Friday’s evacuations were notable because they were reciprocal — seldom during the war has there been an organized population swap between rebels and the government.

But there have been other cases of expulsion of the government’s opponents to the country’s contested northern provinces. The government maintains it is offering its opponents amnesty and the right to stay in their homes, but its brutal military campaigns have already pushed tens of thousands of people into Idlib and Aleppo provinces.

In the last year alone, the government has uprooted residents and gunmen from the towns of Moadamiyeh, Hameh, Qudsaya, Darayya and the Barada Valley around the capital, as well as once rebellious neighborhoods of Aleppo and Homs, Syria’s largest and third-largest cities, respectively.

Most of eastern Aleppo was depopulated through force, as well. A UN inquiry said the evacuation of east Aleppo amounted to a war crime because it was coerced through the joint Russian and Syrian government campaign against the city’s civilian infrastructure. More than 20,000 people were bused out of Aleppo at the end of last year, to rebel-held provinces in the northwest.
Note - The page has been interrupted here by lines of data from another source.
-- ==== Sys2Proof/Laws/Frames.lean ====
section
/-! SUPPORT. What the receive side makes of the bytes of a whole frame, and of the queue. -/

namespace Sys2Proof.Machine

/-- The bytes of a frame with at most 32 bytes of payload pass the tests of R154 and give the frame back. -/
theorem receivedFrame_frameBytes (f : Frame) (h : f.payload.length ≤ 32) :
    receivedFrame (frameBytes f) = some ⟨f.address, f.kind, f.number, f.payload⟩ := by
  obtain ⟨link, address, kind, number, payload⟩ := f
  simp only at h
  have hl : (byteOf payload.length).toNat = payload.length := by simp [byteOf]; omega
  have hn : (number.setWidth 8 : Byte).toNat < 16 := by
    rw [BitVec.toNat_setWidth]; have := number.isLt; omega
  have hc : (number.setWidth 8 : Byte).setWidth 4 = number := by
    apply BitVec.eq_of_toNat_eq; rw [BitVec.toNat_setWidth, BitVec.toNat_setWidth]; have := number.isLt; omega
  have h4 : 4 + payload.length = payload.length + 1 + 1 + 1 + 1 := by omega
  have hd : frameDiscarded (frameBytes ⟨link, address, kind, number, payload⟩) = false := by
    have := number.isLt
    simp [frameDiscarded, frameBytes, frameLength, frameCheck, hl, h4]
    omega
  simp [receivedFrame, hd]
  simp [frameBytes, frameLength, hl, hc]

/-- Received bytes wait behind the commands already there, and nothing else changes (R108). -/
theorem State.receive_eq (s : State) (l : Link) (bs : List Byte) :
    s.receive l bs = { s with pending := s.pending ++ [linkCommand l bs] } := rfl

/-- What a chain port makes of a frame addressed 00h. -/
theorem linkCommand_chain_frameBytes (p : Port) (f : Frame) (h : f.payload.length ≤ 32) (z : f.address = 0x00) :
    linkCommand (.chain p) (frameBytes f) =
      (nodeCommand p ⟨0x00, f.kind, f.number, f.payload⟩).getD (.relayedFrame p) := by
  simp [linkCommand, chainCommand, receivedFrame_frameBytes f h, z]

/-- What a lift link makes of a frame addressed 00h. -/
theorem linkCommand_lift_frameBytes (x : Side) (f : Frame) (h : f.payload.length ≤ 32) (z : f.address = 0x00) :
    linkCommand (.lift x) (frameBytes f) =
      (liftKindCommand x ⟨0x00, f.kind, f.number, f.payload⟩).getD (.unknownKindFrame x) := by
  simp [linkCommand, liftCommand, receivedFrame_frameBytes f h, z]

end Sys2Proof.Machine
end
For the displaced, the war goes on. They face daily bombardment at the hands of the government’s air force in Idlib province.

“I have conviction that we will be back,” Hossam, the man from Madaya, said in the video.

Amer Burhan, the director of Zabadani’s field hospital, said he expects the gunmen among the evacuees to resume fighting government forces in northern Syria.

In Moscow, the foreign ministers of Russia, Syria and Iran strongly warned the United States against launching new strikes on Syria, after it targeted an air base with a volley of missiles last week. The attack was in response to a chemical weapons attack on April 4 on a northern Syrian town that Washington blamed on Damascus. Almost 90 people were killed, including 27 children, according to the UN’s children’s agency, UNICEF.